Fig. 4. Serotonin facilitates axon regrowth of spinal interneurons via 5-HT_1B receptor.

a Collection of five spinal segments rostral or caudal to the injury site from wild-type (WT) SCI fish and corresponding segments from uninjured fish (n = 3 fish for each group) for RNA-seq (N = 4–5 libraries in each group). b Heatmap of mean FPKM values showing differentially expressed serotonin related genes after SCI. Differential expression analysis was performed between two groups (Ctrl versus 1-/2-/4-/6 wpi) using the DESeq2 (adjusted P-value < 0.05 after Benjamini and Hochberg’s approach). c Immunohistochemistry images show the distribution of 5-HT⁺ ISNs and RD⁺ retrogradely labeled axon-regrown spinal interneurons in WT and htr1b^−/− SCI fish. d Quantification of WT (gray dots) and htr1b^−/− (red dots) SCI fish ISNs numbers in the region of 500 μm covering the injury site; free swimming speed; maximum speed; axon-regrown spinal interneuron numbers; regrown axon density and EMG recording of R–C time lag versus swimming frequency. e Immunohistochemistry images show the RD⁺ retrogradely labeled axon-regrown spinal interneurons in Tg(vglut2a:Gal4;UAS:GFP) (upper) and Tg(glyt2:GFP) (lower) SCI fish.
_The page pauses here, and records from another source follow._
/-! ## Basic actions as updates -/

@[simp] theorem run_wr (f : Fld) (n : Nat) (s : State) : (wr f n).run s = Upd.apply s (.reg f.addr f.reset (f.put (regOf s.regs f) n)) := rfl
@[simp] theorem run_wrA (f : Fld) (n : Nat) (s : State) : (wrA f n).run s = Upd.apply s (.active f.addr f.reset (f.put (regOf s.active f) n)) := rfl
@[simp] theorem run_apply1 (f : Fld) (s : State) : (apply1 f).run s = Upd.apply s (.active f.addr f.reset (regOf s.regs f)) := rfl
@[simp] theorem run_result (f : Fld) (st : Status) (s : State) : (result f st).run s = (wr f st.code).run s := rfl
@[simp] theorem run_count (f : Fld) (n : Nat) (s : State) : (count f n).run s = (wr f (satAdd (2 ^ f.width - 1) (s.rd f) n)).run s := rfl
@[simp] theorem run_bump (f : Fld) (n : Nat) (s : State) : (bump f n).run s = (wr f (s.rd f + n)).run s := rfl
@[simp] theorem run_wrPair (lo hi : Fld) (n : Nat) (s : State) : (wrPair lo hi n).run s = (wr hi (n / 2 ^ 32)).run ((wr lo n).run s) := by
  simp [wrPair]
@[simp] theorem run_updYs (f : Ys → Ys) (s : State) : (updYs f).run s = Upd.apply s (.ys (f s.ys)) := rfl
@[simp] theorem run_updFm (f : Fm → Fm) (s : State) : (updFm f).run s = Upd.apply s (.fm (f s.fm)) := rfl
@[simp] theorem run_updLg (f : Lg → Lg) (s : State) : (updLg f).run s = Upd.apply s (.lg (f s.lg)) := rfl
@[simp] theorem run_updTs (f : Ts → Ts) (s : State) : (updTs f).run s = Upd.apply s (.ts (f s.ts)) := rfl
@[simp] theorem run_updDr (f : Dr → Dr) (s : State) : (updDr f).run s = Upd.apply s (.dr (f s.dr)) := rfl
@[simp] theorem run_updTl (f : Tl → Tl) (s : State) : (updTl f).run s = Upd.apply s (.tl (f s.tl)) := rfl
@[simp] theorem run_updTd (f : Td → Td) (s : State) : (updTd f).run s = Upd.apply s (.td (f s.td)) := rfl
@[simp] theorem run_updNet (f : Net → Net) (s : State) : (updNet f).run s = Upd.apply s (.net (f s.net)) := rfl
@[simp] theorem run_updLl (f : Ll → Ll) (s : State) : (updLl f).run s = Upd.apply s (.ll (f s.ll)) := rfl
@[simp] theorem run_updSh (f : Sh → Sh) (s : State) : (updSh f).run s = Upd.apply s (.sh (f s.sh)) := rfl
@[simp] theorem run_updMt (f : Mt → Mt) (s : State) : (updMt f).run s = Upd.apply s (.mt (f s.mt)) := rfl
@[simp] theorem run_updTy (f : Ty → Ty) (s : State) : (updTy f).run s = Upd.apply s (.ty (f s.ty)) := rfl
@[simp] theorem run_updTb (f : Tb → Tb) (s : State) : (updTb f).run s = Upd.apply s (.tb (f s.tb)) := rfl
@[simp] theorem run_setTrim (x : Option TrimRun) (s : State) : (setTrim x).run s = Upd.apply s (.trim x) := rfl
@[simp] theorem run_updBoot (f : Boot → Boot) (s : State) : (updBoot f).run s = Upd.apply s (.boot (f s.boot)) := rfl
@[simp] theorem run_updHst (f : Hst → Hst) (s : State) : (updHst f).run s = Upd.apply s (.hst (f s.hst)) := rfl
@[simp] theorem run_emit (m : OutMsg) (s : State) : (emit m).run s = Upd.apply s (.out m) := rfl
@[simp] theorem run_updCore (c : Nat) (f : Core → Core) (s : State) : (updCore c f).run s = Upd.apply s (.core c (f (s.core c))) := rfl
@[simp] theorem run_updThread (c t : Nat) (f : Thread → Thread) (s : State) :
    (updThread c t f).run s = Upd.apply s (.thread (tkey c t) (f (s.thread c t))) := rfl
@[simp] theorem run_reply (bs : List Byte) (s : State) : (reply bs).run s = Upd.apply s (.reply bs) := rfl
@[simp] theorem run_withFree (f : Nat → Act) (s : State) :
    (withFree f).run s = applyAll (f (Config.freeValue s.freeCount) s) (Upd.apply s (.free (s.freeCount + 1))) := rfl
theorem done_eq (a : Act) (s : State) : done a s = .next (a.run s) := rfl

/-! ## Threads and cores -/

@[simp] theorem thread_apply (s : State) (u : Upd) (c t : Nat) (h : (u.apply s).threads = s.threads) :
    (u.apply s).thread c t = s.thread c t := by simp [State.thread, h]
@[simp] theorem core_apply (s : State) (u : Upd) (c : Nat) (h : (u.apply s).cores = s.cores) :
    (u.apply s).core c = s.core c := by simp [State.core, h]
@[simp] theorem thread_set (s : State) (c t : Nat) (x : Thread) :
    (Upd.apply s (.thread (tkey c t) x)).thread c t = x := by simp [State.thread]
theorem thread_set_ne (s : State) (c t k : Nat) (x : Thread) (h : tkey c t ≠ k) :
    (Upd.apply s (.thread k x)).thread c t = s.thread c t := by simp [State.thread, SMap.get_set_ne _ _ _ h]
@[simp] theorem core_set (s : State) (c : Nat) (x : Core) : (Upd.apply s (.core c x)).core c = x := by simp [State.core]
theorem core_set_ne (s : State) (c k : Nat) (x : Core) (h : c ≠ k) :
    (Upd.apply s (.core k x)).core c = s.core c := by simp [State.core, SMap.get_set_ne _ _ _ h]

/-! ## Fields of registers -/

theorem Fld.of_put (f : Fld) (v : Word) (n : Nat) (h : f.lo + f.width ≤ 32) : f.of (f.put v n) = n % 2 ^ f.width := by
  have hm : (2 ^ f.width - 1) * 2 ^ f.lo < 2 ^ 32 := by
    calc (2 ^ f.width - 1) * 2 ^ f.lo < 2 ^ f.width * 2 ^ f.lo :=
          Nat.mul_lt_mul_of_pos_right (Nat.sub_lt (by positivity) one_pos) (by positivity)
      _ = 2 ^ (f.lo + f.width) := by rw [← pow_add, Nat.add_comm]
      _ ≤ 2 ^ 32 := Nat.pow_le_pow_right (by norm_num) h
  have hn : n % 2 ^ f.width * 2 ^ f.lo < 2 ^ 32 := by
    calc n % 2 ^ f.width * 2 ^ f.lo < 2 ^ f.width * 2 ^ f.lo :=
          Nat.mul_lt_mul_of_pos_right (Nat.mod_lt _ (by positivity)) (by positivity)
      _ = 2 ^ (f.lo + f.width) := by rw [← pow_add, Nat.add_comm]
      _ ≤ 2 ^ 32 := Nat.pow_le_pow_right (by norm_num) h
  unfold Fld.of Fld.put Fld.mask
  apply Nat.eq_of_testBit_eq
  intro i
  rw [← Nat.shiftRight_eq_div_pow]
  simp only [Nat.testBit_mod_two_pow, Nat.testBit_shiftRight, BitVec.toNat_or, BitVec.toNat_and, Nat.testBit_or, Nat.testBit_and,
    BitVec.toNat_ofNat, Nat.mod_eq_of_lt hn]
  by_cases hi : i < f.width
  · have h1 : (~~~(BitVec.ofNat 32 ((2 ^ f.width - 1) * 2 ^ f.lo))).toNat.testBit (f.lo + i) = false := by
      rw [BitVec.testBit_toNat, BitVec.getLsbD_not, BitVec.getLsbD_ofNat, Nat.testBit_mul_two_pow]
      simp [hi, Nat.testBit_two_pow_sub_one]
    rw [h1, Nat.testBit_mul_two_pow]
    simp [hi]
  · simp [hi]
Expanded images of yellow dash-line boxes show RD co-labeling with vlgut2a:GFP or glyt2:GFP (arrowheads) indicating axon-regrown excitatory or inhibitory interneurons. f Number of axon-regrown excitatory and inhibitory interneurons expressed as a percentage of RD⁺ neuron numbers after SCI, and comparison with the proportions of uninjured fish. g, h FAC-sorting of axon-regrown excitatory interneurons (vglut2a:GFP⁺/RD⁺) and non-labeled excitatory interneurons (vglut2a:GFP⁺/RD⁻) from uninjured and SCI fish (g) for detection of relative htr1b expression (h). i Illustration of the in vitro spinal cord preparation for whole-cell patch-clamp recording. j Mean data of electrophysiological properties of axon-regrown excitatory interneurons in SCI fish with WT and htr1b^−/− background. k Morphology of recorded axon-regrown excitatory interneurons filled with neurobiotin. Soma size (red dashed lines), the initial 20 μm length and thickness of axon (red line) are highlighted in top left image and used for morphology analysis. l Quantification of axon size of recorded axon-regrown excitatory interneurons. All data are presented as mean ± SD. *P < 0.05, **P < 0.01, ***P < 0.001, ****P < 0.0001, significant difference. For detailed statistics, see Supplementary Table 1.